Joint Advertising Marketing Research & Studies

Program overview
- Formed: 2002
- Headquarters: 4800 Mark Center Drive, Suite 06J25-01 Alexandria, VA 22350-400
- Motto: Be heard. Be counted.
- Program executive: Jeremy Hall, Director;
- Parent department: United States Department of Defense
- Website: jamrs.defense.gov

= JAMRS =

U.S. DoD recruiting database

Joint Advertising Marketing Research & Studies (JAMRS) is a program run by the United States Department of Defense to maintain sufficient levels of voluntary service in the United States Armed Forces. This objective is facilitated by the collection of information about U.S. persons of enlistment age, surveys, and other market research in a central database made available to military recruiters.
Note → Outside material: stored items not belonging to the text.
-- ==== Sys2Proof/Config.lean ====
section
/-! DEFINITION. The configuration: what is fixed when the hardware is built and no source gives a value for
(spec/00_scope.md R6 to R8; spec/93_implementation_defined.md I1 to I4). Every operation of the model takes a
`Config` as an argument, as R6 asks; `Config.hw` is the hardware's own, made of opaque constants, and `exec`,
`step` and `State.reset` are the operations at `Config.hw`. Log entries 1, 2 and 3. -/

namespace Sys2Proof

/-- Which initialization value: one for each persona, and one for each pair of a message length m and a tag
length t in 0..16 for SHORT (R6). -/
inductive IvName where
  | mac
  | prf
  | prng
  | short (m t : Fin 17)
deriving DecidableEq, Repr

/-- `SHORT_IDX`, the pair of word indices of the short-input tag: (0, 1) or (3, 4) (R6; 90_conflicts.md C6). -/
inductive ShortIdx where
  | zeroOne
  | threeFour
deriving DecidableEq, Repr, Inhabited

/-- The open parameters of R6, with the well-formedness R6 and R8 demand of them: a configuration with two equal
IVs, or with a slot count outside 1..16, is no SPONGE-CORE configuration and cannot be built. -/
structure Config where
  /-- The permutation `P`: total and deterministic by being a function (60_exceptions.md R233 (a), (b), (d)).
  That it is a bijection (R233 (c)) is not assumed. -/
  perm : Words → Words
  /-- `IV_MAC`, `IV_PRF`, `IV_PRNG` and `IV_SHORT(m, t)`, each an opaque word (R7). -/
  iv : IvName → Word
  /-- R8: the IVs are pairwise distinct. -/
  iv_injective : Function.Injective iv
  /-- `SHORT_IDX`. -/
  shortIdx : ShortIdx
  /-- `N_CTX`, the number of context slots. -/
  nCtx : Nat
  /-- R17: `1 <= N_CTX`. -/
  nCtx_pos : 1 ≤ nCtx
  /-- R17: `N_CTX <= 16`. -/
  nCtx_le : nCtx ≤ 16

namespace Config

/-- The hardware's permutation `P` (R6): any function of five words. DESIGN CHOICE, safe (log 1). -/
opaque hwPerm : Words → Words

/-- A permutation of the 64-bit words, from which the hardware's IVs are read (log 2). -/
opaque hwIvOrder : Equiv.Perm Word

/-- The hardware's `SHORT_IDX` (R6): either pair. DESIGN CHOICE, safe (log 1). -/
opaque hwShortIdx : ShortIdx

/-- The hardware's `N_CTX` less one (R6): any of 0..15. DESIGN CHOICE, safe (log 1). -/
opaque hwExtraSlots : Fin 16

/-- A number for each IV name, no two alike. -/
def ivNumber : IvName → Nat
  | .mac => 0
  | .prf => 1
  | .prng => 2
  | .short m t => 3 + (17 * m.val + t.val)

/-- The numbering of the IV names loses nothing. -/
theorem ivNumber_injective : Function.Injective ivNumber := by
  intro a b h
  cases a <;> cases b <;> simp only [ivNumber] at h <;> first
    | rfl
    | omega
    | (rename_i m t m' t'
       have hm : m = m' := Fin.ext (by omega)
       have ht : t = t' := Fin.ext (by omega)
       rw [hm, ht])

/-- No IV number reaches 2^64. -/
theorem ivNumber_lt (n : IvName) : ivNumber n < 2 ^ 64 := by
  cases n <;> simp only [ivNumber] <;> omega

/-- The hardware's IVs: the values of `hwIvOrder` at 292 different words. Every family of pairwise distinct IVs is
of this form for some permutation of the words (`Laws.Config.every_distinct_family`), so nothing is fixed here but
R8's distinctness. DESIGN CHOICE, safe (log 2). -/
def hwIv (n : IvName) : Word := hwIvOrder (BitVec.ofNat 64 (ivNumber n))

/-- R8 for the hardware's IVs. -/
theorem hwIv_injective : Function.Injective hwIv := by
  intro a b h
  have h' := congrArg BitVec.toNat (hwIvOrder.injective h)
  rw [BitVec.toNat_ofNat, BitVec.toNat_ofNat, Nat.mod_eq_of_lt (ivNumber_lt a),
    Nat.mod_eq_of_lt (ivNumber_lt b)] at h'
  exact ivNumber_injective h'

/-- The hardware's configuration: every open parameter of R6 left open. -/
def hw : Config where
  perm := hwPerm
  iv := hwIv
  iv_injective := hwIv_injective
  shortIdx := hwShortIdx
  nCtx := hwExtraSlots.val + 1
  nCtx_pos := Nat.le_add_left 1 _
  nCtx_le := hwExtraSlots.isLt

end Config

end Sys2Proof
end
==JAMRS Recruiting Database==
JAMRS manages a database (subcontracted by Equifax) of personal information of over 30 million United States citizens aged 16–25 for the purposes of military recruitment. Stored information includes, but is not limited to: name, address, email addresses, cell phone numbers, ethnicity, education, and employment information. The database is sourced from public and private organizations such as the Selective Service System, departments of motor vehicles and the College Board. It is also used by the Department of Homeland Security and other federal agencies for research purposes and for the Military Draft. The names and contact information of all registrants in the Selective Service System are distributed to JAMRS on a quarterly basis."

===Opt-out===
Individuals whose information is present in the JAMRS database can opt out of having that information shared with recruiters, but it cannot be permanently removed.

==Legal challenges==
The New York Civil Liberties Union filed a lawsuit against the Department of Defense in 2006 (Hanson v. Rumsfeld) claiming the unconstitutionality of the JAMRS database. They succeeded in getting a settlement forcing the DOD to stop collecting Social Security Numbers, keep student information for only three years, restrict the ages of students included in the database, and maintain better privacy standards for student information. Also, the Department of Defense clarified the procedure for opting out of the database. The Department of Defense updated those procedures in January 2011.

==Futures Survey==
This survey was distributed by postal mail to a randomly selected group of 16- to 24-year-olds. Information requested included education, career plans, and attitudes toward the military. $2.00 was included with the survey and participants were promised an additional $10.00 upon completion.